◆ WHAT YOU SHOULD DO ◆
In the records below, find the line containing "(exec_fcvtLuD ..).trans (fpToInt_false hg)" and the line containing "(exec_slxfer ..).trans (execSlxfer_false hg)"; please repeat exactly the lines from one to the other, both included, and nothing more.

◆ PROVIDED INFORMATION ◆
-- ==== Sys2Proof/Laws/Dispatch.lean ====
section
/-!
SUPPORT. Sys2Proof/Laws/Dispatch.lean: what exec calls, one equation per constructor, so that no proof unfolds exec.
-/

set_option Elab.async false

namespace Sys2Proof.Machine
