/-- Every guarded form but the branches, and but a reserved REP, runs under its guard alone: a false one leaves the retirement. -/
theorem exec_guarded_false {i : Instr} {g : Guard} {s : State} (hi : i.guard = some g) (hb : i.isBranch = false)
    (hrep : ∀ a imm, i = .rep g a imm → s.me.ctx.pc.toNat + 4 * imm.toNat < 2 ^ 56)
    (hg : s.me.ctx.guardTrue g = false) :
    exec i s = .next (s.retireTo (nextPc i s)) := by
  cases i with
  | br | bl | bi => nomatch hb
  | rep => cases hi; exact (exec_rep ..).trans (execRep_false (hrep _ _ rfl) hg)
  | add => cases hi; exact (exec_add ..).trans (op3_false hg)
  | addW => cases hi; exact (exec_addW ..).trans (op3_false hg)
  | sub => cases hi; exact (exec_sub ..).trans (op3_false hg)
  | subW => cases hi; exact (exec_subW ..).trans (op3_false hg)
  | mul => cases hi; exact (exec_mul ..).trans (op3_false hg)
  | mulW => cases hi; exact (exec_mulW ..).trans (op3_false hg)
  | mulh => cases hi; exact (exec_mulh ..).trans (op3_false hg)
  | mulhu => cases hi; exact (exec_mulhu ..).trans (op3_false hg)
  | div => cases hi; exact (exec_div ..).trans (op3_false hg)
  | divW => cases hi; exact (exec_divW ..).trans (op3_false hg)
  | divu => cases hi; exact (exec_divu ..).trans (op3_false hg)
  | divuW => cases hi; exact (exec_divuW ..).trans (op3_false hg)
  | rem => cases hi; exact (exec_rem ..).trans (op3_false hg)
  | remW => cases hi; exact (exec_remW ..).trans (op3_false hg)
  | remu => cases hi; exact (exec_remu ..).trans (op3_false hg)
  | remuW => cases hi; exact (exec_remuW ..).trans (op3_false hg)
  | min => cases hi; exact (exec_min ..).trans (op3_false hg)
  | max => cases hi; exact (exec_max ..).trans (op3_false hg)
  | minu => cases hi; exact (exec_minu ..).trans (op3_false hg)
  | maxu => cases hi; exact (exec_maxu ..).trans (op3_false hg)
  | and => cases hi; exact (exec_and ..).trans (op3_false hg)
  | or => cases hi; exact (exec_or ..).trans (op3_false hg)
  | xor => cases hi; exact (exec_xor ..).trans (op3_false hg)
  | shl => cases hi; exact (exec_shl ..).trans (op3_false hg)
  | shlW => cases hi; exact (exec_shlW ..).trans (op3_false hg)
  | shr => cases hi; exact (exec_shr ..).trans (op3_false hg)
  | shrW => cases hi; exact (exec_shrW ..).trans (op3_false hg)
  | sra => cases hi; exact (exec_sra ..).trans (op3_false hg)
  | sraW => cases hi; exact (exec_sraW ..).trans (op3_false hg)
  | clz => cases hi; exact (exec_clz ..).trans (op2_false hg)
  | clzW => cases hi; exact (exec_clzW ..).trans (op2_false hg)
  | ctz => cases hi; exact (exec_ctz ..).trans (op2_false hg)
  | ctzW => cases hi; exact (exec_ctzW ..).trans (op2_false hg)
  | popc => cases hi; exact (exec_popc ..).trans (op2_false hg)
  | popcW => cases hi; exact (exec_popcW ..).trans (op2_false hg)
  | sextB => cases hi; exact (exec_sextB ..).trans (op2_false hg)
  | sextH => cases hi; exact (exec_sextH ..).trans (op2_false hg)
  | sextW => cases hi; exact (exec_sextW ..).trans (op2_false hg)
  | zextB => cases hi; exact (exec_zextB ..).trans (op2_false hg)
  | zextH => cases hi; exact (exec_zextH ..).trans (op2_false hg)
  | zextW => cases hi; exact (exec_zextW ..).trans (op2_false hg)
  | addi => cases hi; exact (exec_addi ..).trans (op2_false hg)
  | addiW => cases hi; exact (exec_addiW ..).trans (op2_false hg)
  | andi => cases hi; exact (exec_andi ..).trans (op2_false hg)
  | ori => cases hi; exact (exec_ori ..).trans (op2_false hg)
  | xori => cases hi; exact (exec_xori ..).trans (op2_false hg)
  | shlImm => cases hi; exact (exec_shlImm ..).trans (op2_false hg)
  | shlWImm => cases hi; exact (exec_shlWImm ..).trans (op2_false hg)
  | shrImm => cases hi; exact (exec_shrImm ..).trans (op2_false hg)
  | shrWImm => cases hi; exact (exec_shrWImm ..).trans (op2_false hg)
  | sraImm => cases hi; exact (exec_sraImm ..).trans (op2_false hg)
  | sraWImm => cases hi; exact (exec_sraWImm ..).trans (op2_false hg)
  | li => cases hi; exact (exec_li ..).trans (gated_false hg)
  | lih => cases hi; exact (exec_lih ..).trans (opRw_false hg)
  | addpc => cases hi; exact (exec_addpc ..).trans (gated_false hg)
  | cmpEqImm => cases hi; exact (exec_cmpEqImm ..).trans (cmpImm_false hg)
  | cmpNeImm => cases hi; exact (exec_cmpNeImm ..).trans (cmpImm_false hg)
  | cmpLtImm => cases hi; exact (exec_cmpLtImm ..).trans (cmpImm_false hg)
  | cmpLeImm => cases hi; exact (exec_cmpLeImm ..).trans (cmpImm_false hg)
  | cmpLtuImm => cases hi; exact (exec_cmpLtuImm ..).trans (cmpImm_false hg)
  | cmpLeuImm => cases hi; exact (exec_cmpLeuImm ..).trans (cmpImm_false hg)
  | cmpEq => cases hi; exact (exec_cmpEq ..).trans (cmpOp_false hg)
  | cmpNe => cases hi; exact (exec_cmpNe ..).trans (cmpOp_false hg)
  | cmpLt => cases hi; exact (exec_cmpLt ..).trans (cmpOp_false hg)
  | cmpLe => cases hi; exact (exec_cmpLe ..).trans (cmpOp_false hg)
  | cmpLtu => cases hi; exact (exec_cmpLtu ..).trans (cmpOp_false hg)
  | cmpLeu => cases hi; exact (exec_cmpLeu ..).trans (cmpOp_false hg)
  | gand => cases hi; exact (exec_gand ..).trans (opQ_false hg)
  | gor => cases hi; exact (exec_gor ..).trans (opQ_false hg)
  | gxor => cases hi; exact (exec_gxor ..).trans (opQ_false hg)
  | gnot => cases hi; exact (exec_gnot ..).trans (opQ_false hg)
  | waitch => cases hi; exact (exec_waitch ..).trans (guarded_false hg)
  | yield => cases hi; exact (exec_yield ..).trans (guarded_false hg)
  | exit => cases hi; exact (exec_exit ..).trans (noRep_false hg)
  | syncd => cases hi; exact (exec_syncd ..).trans (execSyncd_false hg)
  | wfe => cases hi; exact (exec_wfe ..).trans (guarded_false hg)
  | eret => cases hi; exact (exec_eret ..).trans (noRep_false hg)
  | bkpt => cases hi; exact (exec_bkpt ..).trans (guarded_false hg)
  | bara => cases hi; exact (exec_bara ..).trans (guarded_false hg)
  | barw => cases hi; exact (exec_barw ..).trans (guarded_false hg)
  | sel => cases hi; exact (exec_sel ..).trans (gated_false hg)
  | ldB => cases hi; exact (exec_ldB ..).trans (loadG_false hg)
  | ldBu => cases hi; exact (exec_ldBu ..).trans (loadG_false hg)
  | ldH => cases hi; exact (exec_ldH ..).trans (loadG_false hg)
  | ldHu => cases hi; exact (exec_ldHu ..).trans (loadG_false hg)
  | ldW => cases hi; exact (exec_ldW ..).trans (loadG_false hg)
  | ldWu => cases hi; exact (exec_ldWu ..).trans (loadG_false hg)
  | ldD => cases hi; exact (exec_ldD ..).trans (loadG_false hg)
  | extr => cases hi; exact (exec_extr ..).trans (op2_false hg)
  | stB => cases hi; exact (exec_stB ..).trans (storeOp_false hg)
  | stH => cases hi; exact (exec_stH ..).trans (storeOp_false hg)
  | stW => cases hi; exact (exec_stW ..).trans (storeOp_false hg)
  | stD => cases hi; exact (exec_stD ..).trans (storeOp_false hg)
  | ldf => cases hi; exact (exec_ldf ..).trans (loadF_false hg)
  | ldfS => cases hi; exact (exec_ldfS ..).trans (loadF_false hg)
  | stf => cases hi; exact (exec_stf ..).trans (storeOp_false hg)
  | stfS => cases hi; exact (exec_stfS ..).trans (storeOp_false hg)
  | ldcW => cases hi; exact (exec_ldcW ..).trans (loadG_false hg)
  | ldcWu => cases hi; exact (exec_ldcWu ..).trans (loadG_false hg)
  | ldcD => cases hi; exact (exec_ldcD ..).trans (loadG_false hg)
  | pref => cases hi; exact (exec_pref ..).trans (gated_false hg)
  | aadd => cases hi; exact (exec_aadd ..).trans (atomicOp_false hg)
  | aaddW => cases hi; exact (exec_aaddW ..).trans (atomicOp_false hg)
  | aand => cases hi; exact (exec_aand ..).trans (atomicOp_false hg)
  | aandW => cases hi; exact (exec_aandW ..).trans (atomicOp_false hg)
  | aor => cases hi; exact (exec_aor ..).trans (atomicOp_false hg)
  | aorW => cases hi; exact (exec_aorW ..).trans (atomicOp_false hg)
  | axor => cases hi; exact (exec_axor ..).trans (atomicOp_false hg)
  | axorW => cases hi; exact (exec_axorW ..).trans (atomicOp_false hg)
  | amin => cases hi; exact (exec_amin ..).trans (atomicOp_false hg)
  | aminW => cases hi; exact (exec_aminW ..).trans (atomicOp_false hg)
  | amax => cases hi; exact (exec_amax ..).trans (atomicOp_false hg)
  | amaxW => cases hi; exact (exec_amaxW ..).trans (atomicOp_false hg)
  | aminu => cases hi; exact (exec_aminu ..).trans (atomicOp_false hg)
  | aminuW => cases hi; exact (exec_aminuW ..).trans (atomicOp_false hg)
  | amaxu => cases hi; exact (exec_amaxu ..).trans (atomicOp_false hg)
  | amaxuW => cases hi; exact (exec_amaxuW ..).trans (atomicOp_false hg)
  | aswp => cases hi; exact (exec_aswp ..).trans (atomicOp_false hg)
  | aswpW => cases hi; exact (exec_aswpW ..).trans (atomicOp_false hg)
  | acas => cases hi; exact (exec_acas ..).trans (atomicOp_false hg)
  | acasW => cases hi; exact (exec_acasW ..).trans (atomicOp_false hg)
  | fadd => cases hi; exact (exec_fadd ..).trans (fp2_false hg)
  | faddS => cases hi; exact (exec_faddS ..).trans (fp2_false hg)
  | fsub => cases hi; exact (exec_fsub ..).trans (fp2_false hg)
  | fsubS => cases hi; exact (exec_fsubS ..).trans (fp2_false hg)
  | fmul => cases hi; exact (exec_fmul ..).trans (fp2_false hg)
  | fmulS => cases hi; exact (exec_fmulS ..).trans (fp2_false hg)
  | fdiv => cases hi; exact (exec_fdiv ..).trans (fp2_false hg)
  | fdivS => cases hi; exact (exec_fdivS ..).trans (fp2_false hg)
  | fsqrt => cases hi; exact (exec_fsqrt ..).trans (fpF_false hg)
  | fsqrtS => cases hi; exact (exec_fsqrtS ..).trans (fpF_false hg)
  | ffma => cases hi; exact (exec_ffma ..).trans (fpF_false hg)
  | ffmaS => cases hi; exact (exec_ffmaS ..).trans (fpF_false hg)
  | fmin => cases hi; exact (exec_fmin ..).trans (fpF_false hg)
  | fminS => cases hi; exact (exec_fminS ..).trans (fpF_false hg)
  | fmax => cases hi; exact (exec_fmax ..).trans (fpF_false hg)
  | fmaxS => cases hi; exact (exec_fmaxS ..).trans (fpF_false hg)
  | fcmpEq => cases hi; exact (exec_fcmpEq ..).trans (fpCmp_false hg)
  | fcmpEqS => cases hi; exact (exec_fcmpEqS ..).trans (fpCmp_false hg)
  | fcmpLt => cases hi; exact (exec_fcmpLt ..).trans (fpCmp_false hg)
  | fcmpLtS => cases hi; exact (exec_fcmpLtS ..).trans (fpCmp_false hg)
  | fcmpLe => cases hi; exact (exec_fcmpLe ..).trans (fpCmp_false hg)
  | fcmpLeS => cases hi; exact (exec_fcmpLeS ..).trans (fpCmp_false hg)
  | fcmpUn => cases hi; exact (exec_fcmpUn ..).trans (fpCmp_false hg)
  | fcmpUnS => cases hi; exact (exec_fcmpUnS ..).trans (fpCmp_false hg)
  | fcvtSD => cases hi; exact (exec_fcvtSD ..).trans (fpF_false hg)
  | fcvtDS => cases hi; exact (exec_fcvtDS ..).trans (fpF_false hg)
  | fcvtLD => cases hi; exact (exec_fcvtLD ..).trans (fpToInt_false hg)
  | fcvtLuD => cases hi; exact (exec_fcvtLuD ..).trans (fpToInt_false hg)
  | fcvtLS => cases hi; exact (exec_fcvtLS ..).trans (fpToInt_false hg)
  | fcvtLuS => cases hi; exact (exec_fcvtLuS ..).trans (fpToInt_false hg)
  | fcvtDL => cases hi; exact (exec_fcvtDL ..).trans (fpOfInt_false hg)
  | fcvtDLu => cases hi; exact (exec_fcvtDLu ..).trans (fpOfInt_false hg)
  | fcvtSL => cases hi; exact (exec_fcvtSL ..).trans (fpOfInt_false hg)
  | fcvtSLu => cases hi; exact (exec_fcvtSLu ..).trans (fpOfInt_false hg)
  | fclass => cases hi; exact (exec_fclass ..).trans (gated_false hg)
  | fclassS => cases hi; exact (exec_fclassS ..).trans (gated_false hg)
  | fmvg => cases hi; exact (exec_fmvg ..).trans (gated_false hg)
  | gmvf => cases hi; exact (exec_gmvf ..).trans (gated_false hg)
  | fli => cases hi; exact (exec_fli ..).trans (guarded_false hg)
  | fliS => cases hi; exact (exec_fliS ..).trans (guarded_false hg)
  | ins => cases hi; exact (exec_ins ..).trans (opRw_false hg)
  | slnew => cases hi; exact (exec_slnew ..).trans (gated_false hg)
  | slmap => cases hi; exact (exec_slmap ..).trans (gated_false hg)
  | sldup => cases hi; exact (exec_sldup ..).trans (guarded_false hg)
  | sldrop => cases hi; exact (exec_sldrop ..).trans (guarded_false hg)
  | hmov => cases hi; exact (exec_hmov ..).trans (guarded_false hg)
  | slxfer => cases hi; exact (exec_slxfer ..).trans (execSlxfer_false hg)
  | hrecv => cases hi; exact (exec_hrecv ..).trans (execHrecv_false hg)
  | flnew => cases hi; exact (exec_flnew ..).trans (gated_false hg)
  | flawait => cases hi; exact (exec_flawait ..).trans (gated_false hg)
  | flrel => cases hi; exact (exec_flrel ..).trans (gated_false hg)
  | chclose => cases hi; exact (exec_chclose ..).trans (guarded_false hg)
  | scm => cases hi; exact (exec_scm ..).trans (gated_false hg)
  | scw => cases hi; exact (exec_scw ..).trans (gated_false hg)
  | dlaunch => cases hi; exact (exec_dlaunch ..).trans (gated_false hg)
  | rsvpin => cases hi; exact (exec_rsvpin ..).trans (gated_false hg)
  | rsvunpin => cases hi; exact (exec_rsvunpin ..).trans (gated_false hg)
  | ctron => cases hi; exact (exec_ctron ..).trans (guarded_false hg)
  | ctroff => cases hi; exact (exec_ctroff ..).trans (guarded_false hg)
  | ctrrd => cases hi; exact (exec_ctrrd ..).trans (gated_false hg)
  | tlbinv => cases hi; exact (exec_tlbinv ..).trans (gated_false hg)
  | mfs => cases hi; exact (exec_mfs ..).trans (gated_false hg)
  | mts => cases hi; exact (exec_mts ..).trans (gated_false hg)
  | nstepi => cases hi; exact (exec_nstepi ..).trans (guarded_false hg)
  | trap => cases hi; exact (exec_trap ..).trans (guarded_false hg)
  | ctrsel => cases hi; exact (exec_ctrsel ..).trans (guarded_false hg)
  | mark => cases hi; exact (exec_mark ..).trans (guarded_false hg)
  | trig => cases hi; exact (exec_trig ..).trans (guarded_false hg)
  | chbind => cases hi; exact (exec_chbind ..).trans (execChbind_false hg)
  | liw => cases hi; exact (exec_liw ..).trans (gated_false hg)
  | sci => cases hi; exact (exec_sci ..).trans (gated_false hg)
  | _ => nomatch hi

◆ OUTPUT OF THE TASK ◆
  | fcvtLuD => cases hi; exact (exec_fcvtLuD ..).trans (fpToInt_false hg)
  | fcvtLS => cases hi; exact (exec_fcvtLS ..).trans (fpToInt_false hg)
  | fcvtLuS => cases hi; exact (exec_fcvtLuS ..).trans (fpToInt_false hg)
  | fcvtDL => cases hi; exact (exec_fcvtDL ..).trans (fpOfInt_false hg)
  | fcvtDLu => cases hi; exact (exec_fcvtDLu ..).trans (fpOfInt_false hg)
  | fcvtSL => cases hi; exact (exec_fcvtSL ..).trans (fpOfInt_false hg)
  | fcvtSLu => cases hi; exact (exec_fcvtSLu ..).trans (fpOfInt_false hg)
  | fclass => cases hi; exact (exec_fclass ..).trans (gated_false hg)
  | fclassS => cases hi; exact (exec_fclassS ..).trans (gated_false hg)
  | fmvg => cases hi; exact (exec_fmvg ..).trans (gated_false hg)
  | gmvf => cases hi; exact (exec_gmvf ..).trans (gated_false hg)
  | fli => cases hi; exact (exec_fli ..).trans (guarded_false hg)
  | fliS => cases hi; exact (exec_fliS ..).trans (guarded_false hg)
  | ins => cases hi; exact (exec_ins ..).trans (opRw_false hg)
  | slnew => cases hi; exact (exec_slnew ..).trans (gated_false hg)
  | slmap => cases hi; exact (exec_slmap ..).trans (gated_false hg)
  | sldup => cases hi; exact (exec_sldup ..).trans (guarded_false hg)
  | sldrop => cases hi; exact (exec_sldrop ..).trans (guarded_false hg)
  | hmov => cases hi; exact (exec_hmov ..).trans (guarded_false hg)
  | slxfer => cases hi; exact (exec_slxfer ..).trans (execSlxfer_false hg)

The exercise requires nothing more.